O jeitinho caboclo de meter a mão no bolso alheio

Belém, minha Belém. Terra do açaí verdadeiro, do tacacá fumegante e da chuva que escolhe hora marcada pra cair – normalmente quando você está sem guarda-chuva. Mas agora, além do calor equatorial e da água de cuia, a cidade resolveu exportar um novo fenômeno amazônico: a especulação desvairada de hospedagem. E, pasme, de um jeito tão criativo que fez até carioca parar pra anotar.

Sim, meus amigos, o povo do Rio, mestre em cobrar R$ 25 numa água de coco em Copacabana, andou comentando: “Caraca, bro, o pessoal de Belém tá passando do limite!”. Quando até o carioca – que já nasce com um diploma de malandragem no berço e faz MBA em trambique na orla – fica chocado, é porque o negócio subiu o Morro da Soberba e desceu escorregando em ganância.

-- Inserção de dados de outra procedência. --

/-- The row of a division: what dz_trap selects where the divisor is zero (R535). -/
theorem exec_division {f : Reg3} {c : Instr} {q : Word → Word} {z : Word} {v : Word → Word → Word} {v' : Word → Word}
    (hn : fetchable (s.nextPc g) = true) (hc : exec c s = .next (s.runReg3 (.clean g) f rd ra rb))
    (hf : f.Divides (s.x g ra) q z v v') (hi : s.issues g (.reg3 f rd ra rb) = true) :
    (s.x g rb ≠ 0 → exec c s = .next (s.gives g rd (q (s.x g rb)) (v (s.x g rb)))) ∧
    (s.x g rb = 0 → (s.cpu g).ecfg.getLsbD 0 = false → exec c s = .next (s.gives g rd z fun p => v' p ||| 0x10)) ∧
    (s.x g rb = 0 → (s.cpu g).ecfg.getLsbD 0 = true →
      exec c s = .next ((s.upCpu g fun k => { k with psr := k.psr ||| 0x10 }).trap g 8 (s.x g ra).toNat)) := by
  rw [hc]
  refine ⟨fun hb => ?quotient, fun hb he => ?by_zero, fun hb he => ?trap⟩
  case quotient =>
    rw [State.runReg3_clean hi (fun _ h => absurd h hb), hf.quotient _ _ hb, State.putAlu_gives hn (hf.keeps _)]
  case by_zero =>
    rw [State.runReg3_clean hi (fun _ _ => he), hb, hf.by_zero,
      State.putAlu_gives hn (f := fun p => v' p ||| 0x10) (keepsDepths_or_dz.comp hf.keeps_zero)]
  case trap =>
    have hdz : (s.upCpu g fun k => { k with psr := setFlag flagDz true k.psr }) =
        s.upCpu g fun k => { k with psr := k.psr ||| 0x10 } := State.upCpu_congr (by rw [setFlag_dz])
    rw [State.runReg3, State.issue_clean _ hi, ← hdz]
    exact congrArg Host.Outcome.next (if_pos (by simp [hf.divides, hb, bit, he]))

end

/-! ### Exact signed results (R536) -/

/-- A signed result held within the signed range. -/
def saturated (e : Int) : Word :=
  if 2147483647 < e then 0x7FFFFFFF else if e < -2147483648 then 0x80000000 else BitVec.ofInt 32 e

theorem aluExact_saturating (e : Int) (p : Word) :
    aluExact true e p = ⟨saturated e, withV (beyond e) (withNZ (saturated e) p)⟩ := by
  simp [aluExact, saturated, beyond, setNZ_eq_withNZ, setFlag_V, Bool.or_comm]

theorem aluExact_wrapping (e : Int) (p : Word) :
    aluExact false e p = ⟨BitVec.ofInt 32 e, withV (beyond e) (withNZ (BitVec.ofInt 32 e) p)⟩ := by
  simp [aluExact, beyond, setNZ_eq_withNZ, setFlag_V, Bool.or_comm]

theorem ofInt_natAbs (a : Word) : BitVec.ofInt 32 (a.toInt.natAbs : Int) = if a.msb then 0 - a else a := by
  rw [BitVec.msb_eq_toInt]
  by_cases h : a.toInt < 0
  · rw [Int.ofNat_natAbs_of_nonpos h.le, BitVec.ofInt_neg, BitVec.ofInt_toInt]
    simp [h]
  · rw [Int.natAbs_of_nonneg (by omega), BitVec.ofInt_toInt]
    simp [h]

/-- Only the least number has no magnitude in the signed range. -/
theorem lt_natAbs_iff (a : Word) : 2147483647 < (a.toInt.natAbs : Int) ↔ a = 0x80000000 := by
  have hle : -2147483648 ≤ a.toInt := BitVec.le_toInt a
  have hlt : a.toInt < 2147483648 := BitVec.toInt_lt
  rw [← BitVec.toInt_inj]
  have hmin : (0x80000000 : Word).toInt = -2147483648 := by decide
  omega

theorem beyond_natAbs (a : Word) : beyond (a.toInt.natAbs : Int) = (a == 0x80000000) := by
  have hlow : ¬(a.toInt.natAbs : Int) < -2147483648 := by omega
  rw [beyond, Bool.eq_iff_iff]
  simp only [hlow, lt_natAbs_iff, decide_false, Bool.false_or, decide_eq_true_eq, beq_iff_eq]

theorem saturated_natAbs (a : Word) : saturated (a.toInt.natAbs : Int) =
    if a == 0x80000000 then 0x7FFFFFFF else if a.msb then 0 - a else a := by
  have hlow : ¬(a.toInt.natAbs : Int) < -2147483648 := by omega
  simp only [saturated, lt_natAbs_iff, hlow, if_false, ofInt_natAbs, beq_iff_eq]

section
variable {s : State} {g rd : Nat}

theorem State.putAlu_saturating (hn : fetchable (s.nextPc g) = true) (e : Int) :
    s.putAlu g rd (aluExact true e (s.psr g)) = s.gives g rd (saturated e) (withV (beyond e)) := by
  rw [aluExact_saturating, State.putAlu_gives hn (keepsDepths_withV _)]

theorem State.putAlu_wrapping (hn : fetchable (s.nextPc g) = true) (e : Int) :
    s.putAlu g rd (aluExact false e (s.psr g)) = s.gives g rd (BitVec.ofInt 32 e) (withV (beyond e)) := by
  rw [aluExact_wrapping, State.putAlu_gives hn (keepsDepths_withV _)]

end

end Sys2Proof.Machine

section
open Sys2Proof Sys2Proof.Machine

/-- Settles O19: the four divisions share one row lemma over what Table 15-12 gives each; the others are exact signed
results, wrapped or saturated. -/
theorem divideAndSaturate : Obligations.DivideAndSaturate := by
  unfold Obligations.DivideAndSaturate
  intro s g rd ra rb hn a b ovf sat
  refine ⟨?divisions, fun hi => ?abs, fun hi => ?abss, fun hi => ?adds, fun hi => ?subs⟩
  case divisions =>
    intro f c q z v v' hrow hi
    simp only [List.mem_cons, Prod.mk.injEq, List.not_mem_nil, or_false] at hrow
    rcases hrow with ⟨rfl, rfl, rfl, rfl, rfl, rfl⟩ | ⟨rfl, rfl, rfl, rfl, rfl, rfl⟩ | ⟨rfl, rfl, rfl, rfl, rfl, rfl⟩ |
      ⟨rfl, rfl, rfl, rfl, rfl, rfl⟩
    · have h := exec_division (c := .div (.clean g) rd ra rb) hn rfl (Reg3.divides_div _) hi
      exact h
    · have h := exec_division (c := .rem (.clean g) rd ra rb) hn rfl (Reg3.divides_rem _) hi
      exact h
    · have h := exec_division (c := .divu (.clean g) rd ra rb) hn rfl (Reg3.divides_divu _) hi
      exact h
    · have h := exec_division (c := .remu (.clean g) rd ra rb) hn rfl (Reg3.divides_remu _) hi
      exact h
  case abs =>
    rw [← ofInt_natAbs, ← beyond_natAbs, ← State.putAlu_wrapping hn]
    exact congrArg Host.Outcome.next (State.runReg2_clean hi)
  case abss =>
    rw [← saturated_natAbs, ← beyond_natAbs, ← State.putAlu_saturating hn]
    exact congrArg Host.Outcome.next (State.runReg2_clean hi)
  case adds =>
    exact congrArg Host.Outcome.next ((State.runReg3_clean hi nofun).trans (State.putAlu_saturating hn _))
  case subs =>
    exact congrArg Host.Outcome.next ((State.runReg3_clean hi nofun).trans (State.putAlu_saturating hn _))

end

namespace Sys2Proof.Machine
open Sys2Proof

/-! ### Targets and conditions of transfers (R539, R543, Table 15-10) -/

/-- A signed field of an instruction, as a word. -/
theorem simm_eq_signExtend {n : Nat} (hn : 0 < n) (v : Nat) : simm n v = (BitVec.ofNat n v).signExtend 32 := by
  have hhalf : 2 ^ n = 2 * 2 ^ (n - 1) := by rw [← pow_succ']; congr 1; omega
  have hcond : v % 2 ^ n < 2 ^ (n - 1) ↔ 2 * (v % 2 ^ n) < 2 ^ n := by omega
  have hval : toSigned n v = (BitVec.ofNat n v).toInt := by
    rw [BitVec.toInt_eq_toNat_cond, BitVec.toNat_ofNat]
    simp only [toSigned, hcond]
  rw [simm, hval]
  rfl

theorem State.target_eq {n : Nat} (hn : 0 < n) (s : State) (g off : Nat) :
    s.target g n off = (wd (s.cpu g).pc + (BitVec.ofNat n off).signExtend 32 * 4).toNat := by
  rw [State.target, simm_eq_signExtend hn]

/-- The conditions of Table 15-10 in the order of their codes. -/
def conditions (p : Word) : List Bool :=
  let z := p.getLsbD 0
  let n := p.getLsbD 1
  let c := p.getLsbD 2
  let v := p.getLsbD 3
  [true, z, !z, !c, c, c && !z, !c || z, n ^^ v, !(n ^^ v), !z && !(n ^^ v), z || n ^^ v, n, !n, v, !v]

theorem condHolds_eq_true_iff (cond : Nat) (p : Word) :
    condHolds cond p = some true ↔ (conditions p).getD cond false = true := by
  have hxor (a b : Bool) : (a == b) = !(a ^^ b) := by cases a <;> cases b <;> rfl
  by_cases h : cond < 15
  · have hlisted : condHolds cond p = some ((conditions p).getD cond false) := by
      interval_cases cond <;> simp only [condHolds, hxor] <;> rfl
    rw [hlisted, Option.some.injEq]
  · obtain ⟨k, rfl⟩ := Nat.exists_eq_add_of_le' (Nat.le_of_not_lt h)
    exact ⟨nofun, nofun⟩

section
variable {s : State} {g : Nat}

theorem State.runBc_taken {cond off : Nat} (hi : s.issues g (.bc cond off) = true)
    (hc : (conditions (s.psr g)).getD cond false = true) (ht : fetchable (s.target g 22 off) = true) :
    s.runBc (.clean g) cond off = s.leapsTo g (s.target g 22 off) := by
  rw [State.runBc, State.issue_clean _ hi, if_pos ((condHolds_eq_true_iff ..).2 hc)]
  exact State.transfer_of_fetchable ht

theorem State.runBc_not_taken {cond off : Nat} (hi : s.issues g (.bc cond off) = true)
    (hc : (conditions (s.psr g)).getD cond false = false) (hn : fetchable (s.nextPc g) = true) :
    s.runBc (.clean g) cond off = s.goesOn g id := by
  rw [State.runBc, State.issue_clean _ hi, if_neg fun h =>
    Bool.false_ne_true (hc.symm.trans ((condHolds_eq_true_iff ..).1 h))]
  exact State.advance_of_fetchable hn

theorem State.runCb_taken {nz : Bool} {ra off : Nat} (hi : s.issues g (.cb nz ra off) = true)
    (hc : s.x g ra = 0 ↔ nz = false) (ht : fetchable (s.target g 18 off) = true) :
    s.runCb (.clean g) nz ra off = s.leapsTo g (s.target g 18 off) := by
  rw [State.runCb, State.issue_clean _ hi, if_pos (by cases nz <;> simpa using hc)]
  exact State.transfer_of_fetchable ht

theorem State.runCb_not_taken {nz : Bool} {ra off : Nat} (hi : s.issues g (.cb nz ra off) = true)
    (hc : ¬(s.x g ra = 0 ↔ nz = false)) (hn : fetchable (s.nextPc g) = true) :
    s.runCb (.clean g) nz ra off = s.goesOn g id := by
  rw [State.runCb, State.issue_clean _ hi, if_neg (by cases nz <;> simpa using hc)]
  exact State.advance_of_fetchable hn

/-- A call puts the address of the next instruction in x14 and leaves every loop level. -/
theorem State.call_of_fetchable {t : Nat} (w : Word) (ht : fetchable t = true) :
    (s.setX g 14 w).jump g t = s.upCpu g fun c => { c with x := c.x.set 14 w, pc := t, icnt := c.icnt + 1 } := by
  rw [State.jump_of_fetchable ht, State.setX, State.upCpu_upCpu]
  rfl

/-- A transfer to an address that cannot be fetched from traps as FETCH, with pc at that address (R540). -/
theorem State.transfer_of_not_fetchable {t : Nat} (ht : fetchable t = false) :
    ∃ u : State, s.transfer g t = u.trapAt g 1 t (s.cpu g).pc t ∧ (u.cpu g).pc = t :=
  ⟨_, State.goto_of_not_fetchable ht, by rw [State.cpu_upCpu_self]⟩

end

end Sys2Proof.Machine

section
open Sys2Proof Sys2Proof.Machine

/-- Settles O23: each row is a taken transfer, a call or the way on, at the target that its field names. -/
theorem transfers : Obligations.Transfers := by
  unfold Obligations.Transfers
  intro s g ra cond off pc dest z n c v holds
  have hdest (n : Nat) (hn : 0 < n) : dest n = s.target g n off := (State.target_eq hn s g off).symm
  rw [hdest 22 (by decide), hdest 18 (by decide), hdest 26 (by decide)]
  refine ⟨fun hi hc ht => ?_, fun hi hc hn => ?_, fun nz i hrow hi => ?cb, fun hi ht => ?_, fun hi ht => ?_,
    fun o i t hrow hi ht => ?call, fun hi ht => ?_⟩
  · exact congrArg Host.Outcome.next (State.runBc_taken hi hc ht)
  · exact congrArg Host.Outcome.next (State.runBc_not_taken hi hc hn)
  case cb =>
    have hexec : exec i s = .next (s.runCb (.clean g) nz ra off) := by
      simp only [List.mem_cons, Prod.mk.injEq, List.not_mem_nil, or_false] at hrow
      rcases hrow with ⟨rfl, rfl⟩ | ⟨rfl, rfl⟩ <;> rfl
    rw [hexec]
    exact ⟨fun hc ht => by rw [State.runCb_taken hi hc ht], fun hc hn => by rw [State.runCb_not_taken hi hc hn]⟩
  · exact congrArg Host.Outcome.next ((State.issue_clean _ hi).trans (State.transfer_of_fetchable ht))
  · exact congrArg Host.Outcome.next ((State.issue_clean _ hi).trans (State.transfer_of_fetchable ht))
  case call =>
    simp only [List.mem_cons, Prod.mk.injEq, List.not_mem_nil, or_false] at hrow
    rcases hrow with ⟨rfl, rfl, rfl⟩ | ⟨rfl, rfl, rfl⟩
    · exact congrArg Host.Outcome.next ((State.issue_clean _ hi).trans (State.call_of_fetchable _ ht))
    · exact congrArg Host.Outcome.next ((State.issue_clean _ hi).trans (State.call_of_fetchable _ ht))
  · obtain ⟨u, hu, hpc⟩ := State.transfer_of_not_fetchable (s := s) (g := g) ht
    exact ⟨_, rfl, u, (State.issue_clean _ hi).trans hu, hpc⟩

É que a COP30, evento global de gente que fala “carbono neutro” com sotaque britânico, mal confirmou presença e o belenense já começou a enxergar o próprio quarto de ventilador de teto e colchão afundado como se fosse suíte no Copacabana Palace. E não foi só o morador não – a rede hoteleira, que já cobra caro pra oferecer café da manhã com pão dormido e suco aguado, aproveitou pra reajustar os preços como se a vista para o Ver-o-Peso tivesse virado cartão-postal internacional.

Tem quitinete de periferia pedindo o equivalente a uma diária em Paris. “Mas tem ar-condicionado!”, grita o anúncio, esquecendo de avisar que o aparelho só funciona se você ficar parado num raio de 50 centímetros. E tem casa de família achando que virou resort sustentável porque tem uma mangueira no quintal e uma rede armada na sala.

É o famoso “jeitinho paraense”, agora atualizado pra versão COP30. Nossos anfitriões descobriram que podem explorar mais que a floresta: podem explorar turistas também. É o extrativismo da cara de pau.

Enquanto isso, a cidade segue com ruas esburacadas, ônibus a vapor e um trânsito que transformaria qualquer delegado da ONU em defensor ferrenho da bicicleta. Mas não importa. O que vale é meter um preço de Nova Iorque e torcer pra alguém cair.

No fim, Belém corre o risco de ser lembrada não pela cultura riquíssima, pela culinária premiada ou pela biodiversidade única. Mas sim por ter inovado no mercado da especulação com o carisma de quem sorri cobrando R$ 6 mil a diária num puxadinho.

Se preparem, turistas. Aqui a floresta é Amazônica, mas o espírito é 171.